• DATA RECORDS:
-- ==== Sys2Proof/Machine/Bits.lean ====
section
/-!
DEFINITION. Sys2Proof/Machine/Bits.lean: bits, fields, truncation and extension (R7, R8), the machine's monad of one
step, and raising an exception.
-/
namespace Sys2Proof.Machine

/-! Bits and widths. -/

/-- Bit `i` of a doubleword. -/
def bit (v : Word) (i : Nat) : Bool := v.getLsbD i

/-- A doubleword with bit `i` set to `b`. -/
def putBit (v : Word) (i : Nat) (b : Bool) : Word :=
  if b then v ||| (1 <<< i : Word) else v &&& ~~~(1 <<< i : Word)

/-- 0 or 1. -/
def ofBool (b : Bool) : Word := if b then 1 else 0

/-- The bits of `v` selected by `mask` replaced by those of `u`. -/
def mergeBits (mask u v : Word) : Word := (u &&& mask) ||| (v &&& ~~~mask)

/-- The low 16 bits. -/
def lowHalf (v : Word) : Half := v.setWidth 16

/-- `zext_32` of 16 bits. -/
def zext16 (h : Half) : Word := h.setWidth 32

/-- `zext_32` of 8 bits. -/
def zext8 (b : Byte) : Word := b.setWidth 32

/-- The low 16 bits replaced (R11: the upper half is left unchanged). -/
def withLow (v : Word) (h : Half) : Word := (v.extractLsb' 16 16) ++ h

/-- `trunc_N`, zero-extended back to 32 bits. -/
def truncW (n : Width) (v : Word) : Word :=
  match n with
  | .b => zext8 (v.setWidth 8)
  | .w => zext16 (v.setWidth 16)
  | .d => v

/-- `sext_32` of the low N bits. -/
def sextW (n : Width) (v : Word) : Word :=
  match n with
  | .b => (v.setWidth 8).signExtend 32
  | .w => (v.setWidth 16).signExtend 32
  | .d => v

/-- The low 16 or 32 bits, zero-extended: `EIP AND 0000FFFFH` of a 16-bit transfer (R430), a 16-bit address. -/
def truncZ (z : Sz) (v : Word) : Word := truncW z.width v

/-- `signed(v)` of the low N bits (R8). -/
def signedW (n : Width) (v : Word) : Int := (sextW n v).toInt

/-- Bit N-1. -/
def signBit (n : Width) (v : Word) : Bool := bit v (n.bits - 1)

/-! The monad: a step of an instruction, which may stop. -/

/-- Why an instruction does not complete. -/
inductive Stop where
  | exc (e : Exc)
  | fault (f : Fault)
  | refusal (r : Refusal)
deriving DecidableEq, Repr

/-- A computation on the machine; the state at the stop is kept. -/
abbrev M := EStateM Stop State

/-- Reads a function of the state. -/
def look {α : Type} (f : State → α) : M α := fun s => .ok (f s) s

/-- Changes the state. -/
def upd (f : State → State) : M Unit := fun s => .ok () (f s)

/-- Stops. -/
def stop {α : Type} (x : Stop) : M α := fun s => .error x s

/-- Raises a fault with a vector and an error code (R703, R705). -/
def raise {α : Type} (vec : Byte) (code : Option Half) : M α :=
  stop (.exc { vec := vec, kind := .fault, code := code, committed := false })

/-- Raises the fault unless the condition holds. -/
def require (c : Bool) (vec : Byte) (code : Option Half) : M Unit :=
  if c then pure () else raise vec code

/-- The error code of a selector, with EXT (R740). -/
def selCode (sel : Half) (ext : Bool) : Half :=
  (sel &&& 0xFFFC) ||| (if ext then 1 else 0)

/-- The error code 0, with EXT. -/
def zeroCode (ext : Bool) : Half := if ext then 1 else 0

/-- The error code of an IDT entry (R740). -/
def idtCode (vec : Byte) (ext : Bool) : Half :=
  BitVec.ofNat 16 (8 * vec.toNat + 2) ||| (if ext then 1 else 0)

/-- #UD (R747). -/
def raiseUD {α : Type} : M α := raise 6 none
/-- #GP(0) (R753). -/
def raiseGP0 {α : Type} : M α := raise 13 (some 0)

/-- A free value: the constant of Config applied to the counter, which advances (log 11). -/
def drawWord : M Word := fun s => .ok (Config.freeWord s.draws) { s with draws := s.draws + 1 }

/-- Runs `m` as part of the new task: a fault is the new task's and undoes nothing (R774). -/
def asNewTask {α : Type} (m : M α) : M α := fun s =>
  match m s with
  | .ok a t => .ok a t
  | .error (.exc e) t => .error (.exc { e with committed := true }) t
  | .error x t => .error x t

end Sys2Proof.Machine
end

---

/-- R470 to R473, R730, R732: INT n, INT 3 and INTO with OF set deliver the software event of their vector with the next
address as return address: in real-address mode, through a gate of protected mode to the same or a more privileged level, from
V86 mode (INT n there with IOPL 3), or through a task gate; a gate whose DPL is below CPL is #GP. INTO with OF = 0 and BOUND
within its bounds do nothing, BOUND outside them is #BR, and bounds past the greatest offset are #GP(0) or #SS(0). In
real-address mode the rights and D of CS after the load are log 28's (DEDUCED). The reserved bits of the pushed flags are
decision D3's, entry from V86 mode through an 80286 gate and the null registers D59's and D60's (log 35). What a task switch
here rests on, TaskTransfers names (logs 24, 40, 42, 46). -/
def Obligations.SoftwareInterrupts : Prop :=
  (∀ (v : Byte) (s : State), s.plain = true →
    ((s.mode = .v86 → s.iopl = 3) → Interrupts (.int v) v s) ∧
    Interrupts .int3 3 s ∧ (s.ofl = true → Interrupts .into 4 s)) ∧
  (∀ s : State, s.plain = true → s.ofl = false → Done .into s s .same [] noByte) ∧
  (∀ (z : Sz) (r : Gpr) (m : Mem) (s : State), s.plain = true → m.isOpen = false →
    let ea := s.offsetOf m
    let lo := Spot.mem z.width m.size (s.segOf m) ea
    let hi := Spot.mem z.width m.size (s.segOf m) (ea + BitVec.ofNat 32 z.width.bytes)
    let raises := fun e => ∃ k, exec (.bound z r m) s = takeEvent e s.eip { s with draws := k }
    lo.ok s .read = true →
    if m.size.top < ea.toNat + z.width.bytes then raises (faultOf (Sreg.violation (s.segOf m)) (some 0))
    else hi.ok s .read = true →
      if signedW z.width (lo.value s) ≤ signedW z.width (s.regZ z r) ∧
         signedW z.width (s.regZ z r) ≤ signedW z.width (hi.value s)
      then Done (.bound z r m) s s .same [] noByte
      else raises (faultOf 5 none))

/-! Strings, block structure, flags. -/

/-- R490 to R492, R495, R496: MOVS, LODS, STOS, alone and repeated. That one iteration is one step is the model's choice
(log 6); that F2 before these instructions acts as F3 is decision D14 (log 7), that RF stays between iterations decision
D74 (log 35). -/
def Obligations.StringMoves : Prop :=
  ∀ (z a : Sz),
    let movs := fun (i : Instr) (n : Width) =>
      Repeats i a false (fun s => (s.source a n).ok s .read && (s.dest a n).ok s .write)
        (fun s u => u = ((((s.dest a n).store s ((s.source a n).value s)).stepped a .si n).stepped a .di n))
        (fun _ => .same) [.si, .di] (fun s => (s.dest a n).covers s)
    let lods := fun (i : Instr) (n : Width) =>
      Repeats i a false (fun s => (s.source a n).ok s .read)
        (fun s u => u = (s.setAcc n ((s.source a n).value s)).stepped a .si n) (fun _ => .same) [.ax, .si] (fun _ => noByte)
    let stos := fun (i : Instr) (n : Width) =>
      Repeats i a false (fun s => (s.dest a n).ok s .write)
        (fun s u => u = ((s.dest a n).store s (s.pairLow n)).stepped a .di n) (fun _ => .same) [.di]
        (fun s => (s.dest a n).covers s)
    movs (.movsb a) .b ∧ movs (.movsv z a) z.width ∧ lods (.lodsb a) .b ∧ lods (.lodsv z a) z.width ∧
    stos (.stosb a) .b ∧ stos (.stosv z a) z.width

• PROBLEM DESCRIPTION: Show all lines in the entries above where the string "setWidth" appears.

• OUTPUT:
def lowHalf (v : Word) : Half := v.setWidth 16
def zext16 (h : Half) : Word := h.setWidth 32
def zext8 (b : Byte) : Word := b.setWidth 32
  | .b => zext8 (v.setWidth 8)
  | .w => zext16 (v.setWidth 16)
  | .b => (v.setWidth 8).signExtend 32
  | .w => (v.setWidth 16).signExtend 32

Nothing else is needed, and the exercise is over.